When the lead singer and chief songwriter for the Helio Sequence lost his voice mid-tour, Brandon Summers feared it was the end of his career.
During the several months that he spent isolated in silence while his voice slowly healed, Summers gave up whiskey for tea, did vocal and physical exercises and burned through 60 books in as many days to cure his boredom.
As his voice healed, Summers was paying special attention to the songwriting of Bob Dylan and became enamored with the less-is-more approach.
It shows on the Helio Sequence’s subsequent album, the critics’ favorite “Keep Your Eyes Ahead.”
Released last year on Seattle’s indie heavyweight label Sub Pop Records, “Keep Your Eyes Ahead” employs the expected synthesized atmospherics and guitar grooves that mark the two-man band’s signature, but with Summers’ newly discovered penchant for smallness.
“I was happy about how the songs were coming together but there was a definite sense of walking a balance beam when we were writing,” Summers said during a telephone interview.

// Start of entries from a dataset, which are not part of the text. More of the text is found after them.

-- ==== Sys2Proof/Machine/Float.lean ====
section
/-! DEFINITION. Binary32 results of the getters (00_scope R18): rounding to nearest with ties to even, the decimal
logarithm behind sig_dbm (45_conditioner R221) computed exactly, and the squelch threshold (R216). No floating-point
operation of the host language is used. -/

namespace Sys2Proof.Machine

/-- The binary32 pattern of minus infinity. -/
def f32NegInf : Word := 0xFF800000#32

/-- The exponent shift that leaves a 24-bit significand of m / 2^k, or fewer bits where the result is subnormal. -/
def f32Shift (m k : Nat) : Nat := max (Nat.log2 m - 23) (k - 149)

/-- m / 2^sh to nearest, ties to even; `sticky` says that the number is in truth a little more than m (by less than
1). -/
def roundEven (m sh : Nat) (sticky : Bool) : Nat :=
  let q := m / 2 ^ sh
  let r := m % 2 ^ sh * 2
  if 2 ^ sh < r ∨ (r = 2 ^ sh ∧ (sticky = true ∨ q % 2 = 1)) then q + 1 else q

/-- Magnitude bits of the binary32 nearest (m + ε) / 2^k, where ε is 0, or between 0 and 1 if `sticky`
(00_scope R18). m is 0 or at least 2^24. Past the largest finite value the result is infinity. -/
def f32Magnitude (m k : Nat) (sticky : Bool) : Nat :=
  if m = 0 then 0
  else min ((f32Shift m k + 149 - k) * 8388608 + roundEven m (f32Shift m k) sticky) 0x7F800000

/-- bits32(f32(n / 2^k)) of a natural number n. -/
def f32OfNat (n k : Nat) : Word := BitVec.ofNat 32 (f32Magnitude (n * 16777216) (k + 24) false)

/-! ### The decimal logarithm -/

/-- floor(log10 x) for x ≥ 1, with fuel. -/
def log10Floor : Nat → Nat → Nat
  | 0, _ => 0
  | fuel + 1, x => if x < 10 then 0 else log10Floor fuel (x / 10) + 1

/-- Working precision of the interval, in bits. -/
abbrev logPrec : Nat := 512

/-- Fraction bits taken of 20·log10(n): more than any difference between 20·log10(n) and an integer up to 348 can need
for n ≤ 46341, so that 24 significant bits and a sticky bit are always there (DEDUCED, log 10). -/
abbrev logBits : Nat := 352

/-- The next binary digit of log10 x. lo and hi enclose 2^logPrec · y², where y = x^(2^j) / 10^r is in [1, 10) and r is
floor(2^j · log10 x). Where the interval does not decide, the exact comparison does. -/
def logDigit (x j r lo hi : Nat) : Bool :=
  if 10 * 2 ^ logPrec ≤ lo then true
  else if hi ≤ 10 * 2 ^ logPrec then false
  else decide (10 ^ (2 * r + 1) ≤ x ^ 2 ^ (j + 1))

/-- `n` more binary digits of log10 x after the first j, of which r is the value so far; lo and hi enclose
2^logPrec · x^(2^j) / 10^r. -/
def logLoop (x : Nat) : Nat → Nat → Nat → Nat → Nat → Nat
  | 0, _, r, _, _ => r
  | n + 1, j, r, lo, hi =>
    let l := lo * lo / 2 ^ logPrec
    let h := hi * hi / 2 ^ logPrec + 1
    if logDigit x j r l h then logLoop x n (j + 1) (2 * r + 1) (l / 10) (h / 10 + 1)
    else logLoop x n (j + 1) (2 * r) l h

/-- floor(2^bits · log10 x) for x ≥ 1. -/
def log10Scaled (x bits : Nat) : Nat :=
  let d := log10Floor (Nat.log2 x + 1) x
  let lo := x * 2 ^ logPrec / 10 ^ d
  logLoop x bits 0 d lo (lo + 1)

/-- Whether log10 x is an integer: x is a power of ten. -/
def isPowerOfTen (x : Nat) : Bool := decide (10 ^ log10Floor (Nat.log2 x + 1) x = x)

/-- sig_dbm (45_conditioner R221): f32(-∞) for 0, else f32(20·log10(n) - g). The value is v / 2^logBits with v known
exactly, or between v and v + 1 where n is no power of ten. -/
def signalDbm (n : Nat) (g : Int) : Word :=
  if n = 0 then f32NegInf
  else
    let v : Int := (log10Scaled (n ^ 20) logBits : Int) - g * ((2 ^ logBits : Nat) : Int)
    let exact := isPowerOfTen n
    if 0 ≤ v then BitVec.ofNat 32 (f32Magnitude v.toNat logBits (!exact))
    else if exact then BitVec.ofNat 32 (2147483648 + f32Magnitude (-v).toNat logBits false)
    else BitVec.ofNat 32 (2147483648 + f32Magnitude (-v - 1).toNat logBits true)

/-! ### The squelch threshold -/

/-- floor(10^(d/20)) for an integer d: the largest t ≥ 0 with t^20 ≤ 10^d, and 0 for d < 0 (45_conditioner R216). -/
def twentiethRoot (d : Int) : Nat := if d < 0 then 0 else rootDigits 20 (10 ^ d.toNat) (d.toNat / 5 + 1) 0

/-- SQ_THRESH(k, g) (45_conditioner R216). -/
def sqThreshold (k : Nat) (g : Int) : Nat := twentiethRoot (sqDbm.getD k 0 + g)

end Sys2Proof.Machine
end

“It was a delicate time when we knew we had something good and we were going to have to pull it off and and pull it all together for a full album. It was an exacting process.”
The album was tracked with a newfound sense of urgency, with Summers recording vocals spontaneously in closets and living rooms with stream-of-consciousness lyrics.
This latest effort is regarded as a rebirth for The Helio Sequence, the duo of Summers – who also plays guitar, keyboards and harmonica – and drummer Benjamin Weikel, who played keyboard and drums for Modest Mouse for a short time.
“Keep Your Eyes Ahead” has received consistently favorable reviews from indie critics and bloggers, and the Portland duet landed high-profile slots on the summer festival circuit this season, including a second stage billing at Sasquatch in May.
The Helio Sequence played a sold-out show at the old The Blvd. in February and is expected to do so again at the club’s current location on Sunday.
All of the praise and attention the band has been getting doesn’t make losing his voice worth the experience by any means, but Summers considers it a silver lining.
“It’s been a really positive blessing because the album was born out of a lot of tension and hardship,” he said.